Tarot cards – Everybody knows that the Tarot is as old as the sands of Egypt.  It was the tool of soothsayers and astrologers who used its power to seek metaphysical guidance and, perhaps, glimpse into the future.  And today, only a select few occult scholars have the wisdom to unlock its secrets.  Nope!  The truth is, Tarot cards were developed in the early Renaissance by a bunch of northern Italian gamblers.  They used them to play games very similar to poker and gin rummy.  That went on for about three centuries until the 1780s, when a popular French magician, Jean-Baptiste Alliette (whose stage name was Etteilla) began claiming the Tarot was full of psychic energy.  On the verge of revolution, the Parisian upper classes were eager to grasp at spiritual straws, and the Tarot cards looked like a good one.  Meanwhile, at the other end of the Rue de Fake News, a semi-intellectual, Antoine Court, wrote a history (without documentation, BTW) which traced the Tarot back to the pre-pyramid Nile.  Since everyone already knew that anyway, it became (and still is) the accepted history of the Tarot.  In fact, Tarot cards are actually younger than the ordinary “according to Hoyle” playing cards we use every day!

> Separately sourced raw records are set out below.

/-- Major 0x22 (R33): VADD, VADD_LONG, VSUB, VSUB_LONG, VMUL, VMUL_LONG, VMULH, VMULH_LONG, VMIN, VMIN_LONG, VMAX, VMAX_LONG, VABS, VABS_LONG, VNEG, VNEG_LONG. -/
def decMajor22 (w1 w2 : Nat) : Except Reject Instr :=
  match w1 / 2 ^ 23 % 8 with
  | 0 =>
    if w1 % 2 = 0 then
      accept (decide (maskOk w1)) true (.vadd (bitAt w1 31) (bitAt w1 30) (decMask w1) (field w1 8 5) (field w1 13 5) (field w1 18 5))
    else
      accept (decide (w2 / 2 ^ 15 % 131072 = 0 ∧ w2 % 32 = 0 ∧ maskOk w1 ∧ tokensOk w2)) true (.vaddLong (bitAt w1 31) (bitAt w1 30) (decMask w1) (field w1 8 5) (field w1 13 5) (field w1 18 5) (decTokens w2))
  | 1 =>
    if w1 % 2 = 0 then
      accept (decide (maskOk w1)) true (.vsub (bitAt w1 31) (bitAt w1 30) (decMask w1) (field w1 8 5) (field w1 13 5) (field w1 18 5))
    else
      accept (decide (w2 / 2 ^ 15 % 131072 = 0 ∧ w2 % 32 = 0 ∧ maskOk w1 ∧ tokensOk w2)) true (.vsubLong (bitAt w1 31) (bitAt w1 30) (decMask w1) (field w1 8 5) (field w1 13 5) (field w1 18 5) (decTokens w2))
  | 2 =>
    if w1 % 2 = 0 then
      accept (decide (maskOk w1)) true (.vmul (bitAt w1 31) (bitAt w1 30) (decMask w1) (field w1 8 5) (field w1 13 5) (field w1 18 5))
    else
      accept (decide (w2 / 2 ^ 15 % 131072 = 0 ∧ w2 % 32 = 0 ∧ maskOk w1 ∧ tokensOk w2)) true (.vmulLong (bitAt w1 31) (bitAt w1 30) (decMask w1) (field w1 8 5) (field w1 13 5) (field w1 18 5) (decTokens w2))
  | 3 =>
    if w1 % 2 = 0 then
      accept (decide (maskOk w1)) true (.vmulh (bitAt w1 31) (bitAt w1 30) (decMask w1) (field w1 8 5) (field w1 13 5) (field w1 18 5))
    else
      accept (decide (w2 / 2 ^ 15 % 131072 = 0 ∧ w2 % 32 = 0 ∧ maskOk w1 ∧ tokensOk w2)) true (.vmulhLong (bitAt w1 31) (bitAt w1 30) (decMask w1) (field w1 8 5) (field w1 13 5) (field w1 18 5) (decTokens w2))
  | 4 =>
    if w1 % 2 = 0 then
      accept (decide (maskOk w1)) true (.vmin (bitAt w1 31) (bitAt w1 30) (decMask w1) (field w1 8 5) (field w1 13 5) (field w1 18 5))
    else
      accept (decide (w2 / 2 ^ 15 % 131072 = 0 ∧ w2 % 32 = 0 ∧ maskOk w1 ∧ tokensOk w2)) true (.vminLong (bitAt w1 31) (bitAt w1 30) (decMask w1) (field w1 8 5) (field w1 13 5) (field w1 18 5) (decTokens w2))
  | 5 =>
    if w1 % 2 = 0 then
      accept (decide (maskOk w1)) true (.vmax (bitAt w1 31) (bitAt w1 30) (decMask w1) (field w1 8 5) (field w1 13 5) (field w1 18 5))
    else
      accept (decide (w2 / 2 ^ 15 % 131072 = 0 ∧ w2 % 32 = 0 ∧ maskOk w1 ∧ tokensOk w2)) true (.vmaxLong (bitAt w1 31) (bitAt w1 30) (decMask w1) (field w1 8 5) (field w1 13 5) (field w1 18 5) (decTokens w2))
  | 6 =>
    if w1 % 2 = 0 then
      accept (decide (w1 / 2 ^ 18 % 32 = 0 ∧ maskOk w1)) true (.vabs (bitAt w1 31) (bitAt w1 30) (decMask w1) (field w1 8 5) (field w1 13 5))
    else
      accept (decide (w1 / 2 ^ 18 % 32 = 0 ∧ w2 / 2 ^ 15 % 131072 = 0 ∧ w2 % 32 = 0 ∧ maskOk w1 ∧ tokensOk w2)) true (.vabsLong (bitAt w1 31) (bitAt w1 30) (decMask w1) (field w1 8 5) (field w1 13 5) (decTokens w2))
  | 7 =>
    if w1 % 2 = 0 then
      accept (decide (w1 / 2 ^ 18 % 32 = 0 ∧ maskOk w1)) true (.vneg (bitAt w1 31) (bitAt w1 30) (decMask w1) (field w1 8 5) (field w1 13 5))
    else
      accept (decide (w1 / 2 ^ 18 % 32 = 0 ∧ w2 / 2 ^ 15 % 131072 = 0 ∧ w2 % 32 = 0 ∧ maskOk w1 ∧ tokensOk w2)) true (.vnegLong (bitAt w1 31) (bitAt w1 30) (decMask w1) (field w1 8 5) (field w1 13 5) (decTokens w2))
  | _ => .error .minorUnassigned

/-- Major 0x23 (R33): VFMA, VFMA_LONG, VFMS, VFMS_LONG, VNFMA, VNFMA_LONG, VDIV, VDIV_LONG, VREM, VREM_LONG, VSQRT, VSQRT_LONG, VSCALE, VSCALE_LONG. -/
def decMajor23 (w1 w2 : Nat) : Except Reject Instr :=
  match w1 / 2 ^ 23 % 8 with
  | 0 =>
    if w1 % 2 = 0 then
      accept (decide (maskOk w1)) true (.vfma (bitAt w1 31) (bitAt w1 30) (decMask w1) (field w1 8 5) (field w1 13 5) (field w1 18 5))
    else
      accept (decide (w2 / 2 ^ 15 % 131072 = 0 ∧ w2 % 32 = 0 ∧ maskOk w1 ∧ tokensOk w2)) true (.vfmaLong (bitAt w1 31) (bitAt w1 30) (decMask w1) (field w1 8 5) (field w1 13 5) (field w1 18 5) (decTokens w2))
  | 1 =>
    if w1 % 2 = 0 then
      accept (decide (maskOk w1)) true (.vfms (bitAt w1 31) (bitAt w1 30) (decMask w1) (field w1 8 5) (field w1 13 5) (field w1 18 5))
    else
      accept (decide (w2 / 2 ^ 15 % 131072 = 0 ∧ w2 % 32 = 0 ∧ maskOk w1 ∧ tokensOk w2)) true (.vfmsLong (bitAt w1 31) (bitAt w1 30) (decMask w1) (field w1 8 5) (field w1 13 5) (field w1 18 5) (decTokens w2))
  | 2 =>
    if w1 % 2 = 0 then
      accept (decide (maskOk w1)) true (.vnfma (bitAt w1 31) (bitAt w1 30) (decMask w1) (field w1 8 5) (field w1 13 5) (field w1 18 5))
    else
      accept (decide (w2 / 2 ^ 15 % 131072 = 0 ∧ w2 % 32 = 0 ∧ maskOk w1 ∧ tokensOk w2)) true (.vnfmaLong (bitAt w1 31) (bitAt w1 30) (decMask w1) (field w1 8 5) (field w1 13 5) (field w1 18 5) (decTokens w2))
  | 3 =>
    if w1 % 2 = 0 then
      accept (decide (maskOk w1)) true (.vdiv (bitAt w1 31) (bitAt w1 30) (decMask w1) (field w1 8 5) (field w1 13 5) (field w1 18 5))
    else
      accept (decide (w2 / 2 ^ 15 % 131072 = 0 ∧ w2 % 32 = 0 ∧ maskOk w1 ∧ tokensOk w2)) true (.vdivLong (bitAt w1 31) (bitAt w1 30) (decMask w1) (field w1 8 5) (field w1 13 5) (field w1 18 5) (decTokens w2))
  | 4 =>
    if w1 % 2 = 0 then
      accept (decide (maskOk w1)) true (.vrem (bitAt w1 31) (bitAt w1 30) (decMask w1) (field w1 8 5) (field w1 13 5) (field w1 18 5))
    else
      accept (decide (w2 / 2 ^ 15 % 131072 = 0 ∧ w2 % 32 = 0 ∧ maskOk w1 ∧ tokensOk w2)) true (.vremLong (bitAt w1 31) (bitAt w1 30) (decMask w1) (field w1 8 5) (field w1 13 5) (field w1 18 5) (decTokens w2))
  | 5 =>
    if w1 % 2 = 0 then
      accept (decide (w1 / 2 ^ 18 % 32 = 0 ∧ maskOk w1)) true (.vsqrt (bitAt w1 31) (bitAt w1 30) (decMask w1) (field w1 8 5) (field w1 13 5))
    else
      accept (decide (w1 / 2 ^ 18 % 32 = 0 ∧ w2 / 2 ^ 15 % 131072 = 0 ∧ w2 % 32 = 0 ∧ maskOk w1 ∧ tokensOk w2)) true (.vsqrtLong (bitAt w1 31) (bitAt w1 30) (decMask w1) (field w1 8 5) (field w1 13 5) (decTokens w2))
  | 6 =>
    if w1 % 2 = 0 then
      accept (decide (maskOk w1)) true (.vscale (bitAt w1 31) (bitAt w1 30) (decMask w1) (field w1 8 5) (field w1 13 5) (field w1 18 5))
    else
      accept (decide (w2 / 2 ^ 15 % 131072 = 0 ∧ w2 % 32 = 0 ∧ maskOk w1 ∧ tokensOk w2)) true (.vscaleLong (bitAt w1 31) (bitAt w1 30) (decMask w1) (field w1 8 5) (field w1 13 5) (field w1 18 5) (decTokens w2))
  | _ => .error .minorUnassigned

Wicca – For millions of its followers and most of the rest of us, Wicca comes from a time before history when Mother Nature spoke to her children from the rivers, mountains and meadows of the natural world.  It is a religion of the Goddess whose power comes from the living Earth.  A spirituality of standing stones, sacred trees and healing crystals that was suppressed for centuries by the Christian church and the woeful myopia of modern science.  Guess again!  Actually, Wicca (and all its various offshoots) was invented by Gerald Gardner, a retired British civil servant, sometime in the late 1940s.  It’s basically a one-size-fits-all cauldron full of folklore, legend, superficial history and amateur anthropology — all stirred together with Aleister Crowley magic, make-believe rites and rituals, a Druid or two and nudity.  When Gardner went public with his mystic concoction in 1954, the Cold War was chilly enough to attract a good number of devotees, but, when the Berlin Wall and the Cuban Missile crisis put the world into a deep freeze, people all over the West started seriously looking for a reasonable alternative to nuclear holocaust.  During the late 60s and 70s, Wicca became the “religion de jour” to a host of bored students, disenchanted activists and aging hippies — each with their own interpretations, teachings and texts.  These days, the many faces of Wicca are everywhere from occult bookstores to suburban diets — colleges teach its practices and rock stars wear its symbols.  However, the painful truth is … Wicca is about the same age as Oprah Winfrey.